Once again, my clever but over-enthusiastic camera has brightened the colours - they are not really as psychedelic as this.

Thursday, 31 March 2011

Home Brewed Flags - Joseph Napoleon's Spanish Troops




There is very little information about these flags. Here are examples of the flags I developed for my own wargame armies; from top to bottom they are the 2nd Line Regt (Toledo), 1st Light Infantry (Castilla) and Royal-Etranger (which I think, was technically a French army unit). The white flags would be carried on a blackened pole with a gilt spearhead finial and red cravat.

If they are of any use or interest, please feel free to copy them. The Toledo flag is based on the regulations, and on a reconstruction of the standard for the 6th Regt.

The green borders are not part of the design - they are just to make it easier to cut out a white flag!

Tuesday, 8 February 2011

Home Brewed Flags - French 1er Leger

1804 pattern flag - for 1/72 scale, print the image 12mm high - if you prefer them overscale, 15 or 16 makes them clearer. Click on the image to get the big version, right click and save.

Friday, 22 October 2010

Home Brewed Flags - Nassau


And yet another - this is derived from the illustration in Vol.3 of Flags of the Napoleonic Wars by Terry Wise. Once again, I did my own only to get better resolution than the Warflag download.

The flag was a small one - only about a metre square. I find you have to watch flag sizes - I don't like to see beautifully painted French Napoleonics staggering around with a 6 foot flag - you see it a lot, but it's wrong. On the other hand, if you make your flags too small, the thickness of the pole and the bloody-mindedness of the paper can result in something that looks like a fancy hatchet. I printed this at 16mm high, which in 1/72 is slightly overscale, but looks OK.

The Nassau regular infantry regiments all had flags like this throughout the Napoleonic Wars - whichever side they happened to be on!

Home Brewed Flags - Kleve-Berg


I needed a flag for one of my new Peninsular War units - this is for the 2nd Battalion of the 3rd Infantry Regiment of Kleve-Berg, who in the Autumn of 1812 were part of Lamarque's Division of Decaen's Army of Catalonia, on counter-insurgency duty in Northern Spain. This doesn't sound like much of a great gig until you realise that all the rest of the Kleve-Berg units had been sent to Russia, so it could easily have been worse.

I thought it would be friendly to offer it here in case it is useful for anyone else. Usual drill - if you want a copy, please just click on the image to display the big version, then right-click on that and save it to wherever you want.

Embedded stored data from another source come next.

/-- The leaving cell holds no token and none is committed toward it; it has nothing in flight, and no command names its tile. -/
def State.leaves (s : State) (a : Actor) (t : Nat) : Bool :=
  let c := a.cell t
  let x := s.getCell c
  x.block.isNone && (s.cp c).store.isEmpty && (s.cp c).chans.all (·.2.isEmpty) && x.hold.all (·.2.isEmpty) && x.sbuf.isEmpty &&
    s.net.all (fun n => destCell n.tok.dest != c) && s.msgs.all (fun m => m.agent != cellAgent c) &&
    (List.range 4).all fun p => ((s.getTile t).port p).entries.isEmpty

/-- SHRINK_RELEASE (R285 steps 3 and 4). -/
def execShrinkRelease (u : Nat) (s : State) : Out :=
  match s.actor? u with
  | none => s.stutter
  | some (l, a) =>
    let n := a.tiles.length - 1
    let t := a.tiles.getD n 0
    let a' := { a with tiles := a.tiles.take n, stage := 0, growClk := 0, shrinkClk := 0 }
    if a.stage ≠ 4 || !s.leaves a t || a'.cells.any (fun c => (s.getCell c).block.isSome) then s.stutter
    else
      let s := (s.writePeers a' n none).freeTiles u { l with region := [t] }
      let s := s.modLaunch u fun l => { l with region := l.region.filter (· != t), actor := some a' }
      .next (s.actorEvent u 2 n)

/-! The Maltster's queues (R256, R286) -/

/-- A write of MALT_QBIND that binds (1) or unbinds (0) is answered next. -/
def State.bindAsked (s : State) (die : Nat) (bind : Bool) : Option (Nat × Nat × Nat) :=
  match (s.getDie die).bindReq with
  | (agent, v, u) :: _ => if bitOf v.toNat 20 == bind then some (agent, u, bitsOf v.toNat 19 0) else none
  | [] => none

/-- A unit that has an active actor. -/
def State.actingUnit (s : State) (u : Nat) : Option Launch :=
  match s.launch? u with
  | some l => if l.acting.isSome && l.st != .ending && l.st != .done then some l else none
  | none => none

/-- Binds or unbinds a queue for the unit that wrote the register: it must be OPEN, of kind ACTOR, of the unit's VMID and on this die; otherwise the write is discarded. -/
def State.bindQueue (s : State) (die agent u id : Nat) (bind : Bool) : State :=
  let s := s.modDie die fun d => { d with bindReq := d.bindReq.drop 1 }
  let p := queuePlace id
  let x := s.queue die p.2
  match s.actingUnit u with
  | some l =>
    if p.1 = die && x.state = 1 && x.kind = 2 && x.vmid = l.vmid then
      s.setQueue die p.2 { x with boundTo := if bind then some u else if x.boundTo = some u then none else x.boundTo }
    else s.vault die ⟨0x11, 0x85, 0, placeTile (agentTile agent), l.id.toNat, l.vmid.toNat, 0⟩
  | none => s.vault die ⟨0x11, 0x85, 0, placeTile (die * 100), 0, 0, 0⟩

/-- QUEUE_BIND (R286). -/
def execQueueBind (die : Nat) (s : State) : Out :=
  match s.bindAsked die true with
  | some (agent, u, id) => .next (s.bindQueue die agent u id true)
  | none => s.stutter

/-- QUEUE_UNBIND (R286). -/
def execQueueUnbind (die : Nat) (s : State) : Out :=
  match s.bindAsked die false with
  | some (agent, u, id) => .next (s.bindQueue die agent u id false)
  | none => s.stutter

/-- The actor tiles that a record may go to: a tile whose first header is not yet written, or that leaves, is none. -/
def Actor.open_ (a : Actor) : List Nat :=
  let n := a.tiles.length - 1
  if a.stage = 1 || a.stage ≥ 3 || a.pend.contains n && a.stage == 2 then a.tiles.take n else a.tiles

/-- Beat k of a record. -/
def QRec.beat (r : QRec) (k : Nat) : Word := BitVec.ofNat 64 (recField r.data.toNat (8 * k) 8)

/-- The bucket of a packet's top entry, when beat 4 [50:48] is 1 to 6: bits [4:0] of the entry with its leaf bit as bit 5. -/
def QRec.bucket (r : QRec) : Option Nat :=
  let sp := bitsOf (r.beat 4).toNat 50 48
  if sp = 0 || sp > 6 then none
  else let e := recField r.data.toNat (36 + 4 * sp) 4; some (bitsOf e 4 0 + bitsOf e 31 31 * 32)

/-- The packet of a record for an actor cell: 8 beats of I64 with the unit's current context, to slot s0. -/
def recordPacket (u : Nat) (l : Launch) (a : Actor) (c : Nat) (r : QRec) : NetTok :=
  let g : Tag := ⟨levelCtx l.depth, 0, 0⟩
  let head := Token.seal { mkTok (destCode c) a.slot0 0 g 0 0 (r.beat 0) with beats := 7 }
  ⟨head, followers head ((upFrom 1 7).map r.beat) 1, c, c, u, false, none, true, false⟩

/-- The actor tile for a record: the owner of its bucket, or the tile of least depth. -/
def State.recordTile (s : State) (a : Actor) (r : QRec) : Nat :=
  match r.bucket with
  | some k => a.tiles.getD (a.part.getD k 0) 0
  | none => a.open_.getD (argMin (a.open_.map (s.tileDepth a))) 0

/-- A record that an ACTOR queue may give now: its unit, its actor's cell and packet, and the scope to which it is widened (R257, R286). -/
def State.recordMove (s : State) (x : Queue) : Option (Nat × NetTok × QRec) :=
  match x.recs, x.boundTo.bind fun u => (s.actor? u).map fun p => (u, p) with
  | r :: _, some (u, l, a) =>
    let t := s.recordTile a r
    let k := recordPacket u l a (a.cell t) r
    let scope := scopeFor r.agent (tileDie t)
    if x.kind != 2 || r.spilled || decide (8 * a.tiles.length ≤ s.depth a) || !s.placesFor [k] then none
    else if recInScope r t then some (u, k, r)
    else if s.producerDone r.agent scope r.added then some (u, k, { r with scope := scope }) else none
  | _, _ => none

/-- The actor that a queue's oldest record goes to has room for it (R286). -/
def State.recordFits (s : State) (x : Queue) : Bool :=
  match x.recs, x.boundTo.bind fun u => (s.actor? u).map fun p => (u, p) with
  | r :: _, some (u, l, a) => decide (s.depth a < 8 * a.tiles.length) && s.placesFor [recordPacket u l a (a.cell (s.recordTile a r)) r]
  | _, _ => false

/-- The Maltster would take a record of a queue: a LAUNCH queue that holds one, or an ACTOR queue whose actor has room. -/
def State.offers (s : State) (x : Queue) : Bool := if x.kind = 1 then !x.recs.isEmpty else x.kind == 2 && s.recordFits x

/-- The queue of a die that its Maltster serves next: the lowest class, and within a class in turn by queue index (R256). -/
def State.nextQueue (s : State) (die : Nat) : Option Nat :=
  let d := s.getDie die
  let qs := d.queues.filter fun e => s.offers e.2
  let best := (qs.map fun e => e.2.cls.toNat).foldl min 7
  let ids := (qs.filter fun e => e.2.cls.toNat == best).map (·.1)
  match ids.find? (fun q => match smFind d.lastQueue best with | some p => decide (p < q) | none => true) with
  | some q => some q
  | none => ids.head?

/-- The oldest record leaves a queue for the Maltster. -/
def State.serveNext (s : State) (die q : Nat) : State :=
  let x := s.queue die q
  (s.modDie die fun d => { d with lastQueue := smPut d.lastQueue x.cls.toNat q }).setQueue die q { x with recs := x.recs.drop 1 }

/-- The Maltster of a die takes a launch record where its turn has come (R256, R328); one in the overflow area, or whose release is being widened,
waits for its turn to end. -/
def State.takeNext (s : State) (die : Nat) : Option State :=
  match s.nextQueue die with
  | none => none
  | some q =>
    let x := s.queue die q
    match x.recs with
    | [] => none
    | r :: _ =>
      if x.kind ≠ 1 || r.spilled || !s.recReady die x r then none
      else some (((s.serveNext die q).takeRecord die x.vmid (s.widenFor die x r) false).serveQueue die q)

/-- UNIT_PLACE (R328): the Maltster of a die takes a record from a LAUNCH queue, refuses a launch that no die can place, or places the
next waiting unit. -/
def execUnitPlace (die : Nat) (s : State) : Out :=
  if die ≥ 16 || (s.getDie die).excluded || s.mod.warmBusy then s.stutter
  else match s.takeNext die with
  | some s => .next s
  | none =>
    match s.unplaceable die with
    | some u => .next (s.faultLaunch u 0xE7 (die * 100) 0)
    | none =>
      match s.nextUnit die with
      | none => s.stutter
      | some u =>
        match s.launch? u with
        | none => s.stutter
        | some l =>
          match l.st == .waiting, s.placement l with
          | true, some (d, p) => .next (s.placeUnit u l d p)
          | _, _ => s.stutter

/-- ACTOR_RECORD_MOVE (R286): the oldest record of a bound queue becomes a packet; its tile's LCLK takes the record's WHW first. -/
def execActorRecordMove (die : Nat) (s : State) : Out :=
  match if s.mod.warmBusy then none else s.nextQueue die with
  | none => s.stutter
  | some q =>
    let x := s.queue die q
    match s.recordMove x with
    | none => s.stutter
    | some (u, k, r) =>
      let s := (s.serveNext die q).raiseLclk (cellTile k.pos) r.whw
      .next ((State.touchTok { s with net := s.net ++ [k] } u).serveQueue die q)

end Sys2Proof.Machine
end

I wasn't keen on the available downloadable versions of Berg flags from the usual sites, so I constructed my own, for better resolution. This is the post 1809 version of the flag - I have printed mine at 18mm high for 1/72 scale, which looks OK, but I confess that I have no idea what size they were really. It was just gold on white - a lot less attractive than Murat's pre-1809 design, but you'd expect that. All units had the same flag, just overprint the numerals in the corners.

Friday, 10 September 2010

Home Brewed Flags - Portugal


More of the same - click on the image to get the enlarged version, and right click to save to file. Print the whole image 114mm high for correct 1/72 scale. These are the flags for the 9th and 21st Portuguese infantry regiments, which formed Champalimaud's (or Power's) brigade in the Allied 3rd Division in Spain, at a strength of 2 battalions each regiment. The patterned King's colours were carried by the 1st battalions, the plain Battalion colours by the 2nd. The cacador battalion in the brigade did not carry a flag.

Wednesday, 8 September 2010

Home Brewed Flags - Hesse Darmstadt


Here's another of my high-resolution flags - this one is for the Hesse Darmstadt Regiment Gross und Erbprinz. The regiment was pretty much destroyed at the Siege of Badajoz (1812) - both battalions in Spain carried a flag, and they both looked like this.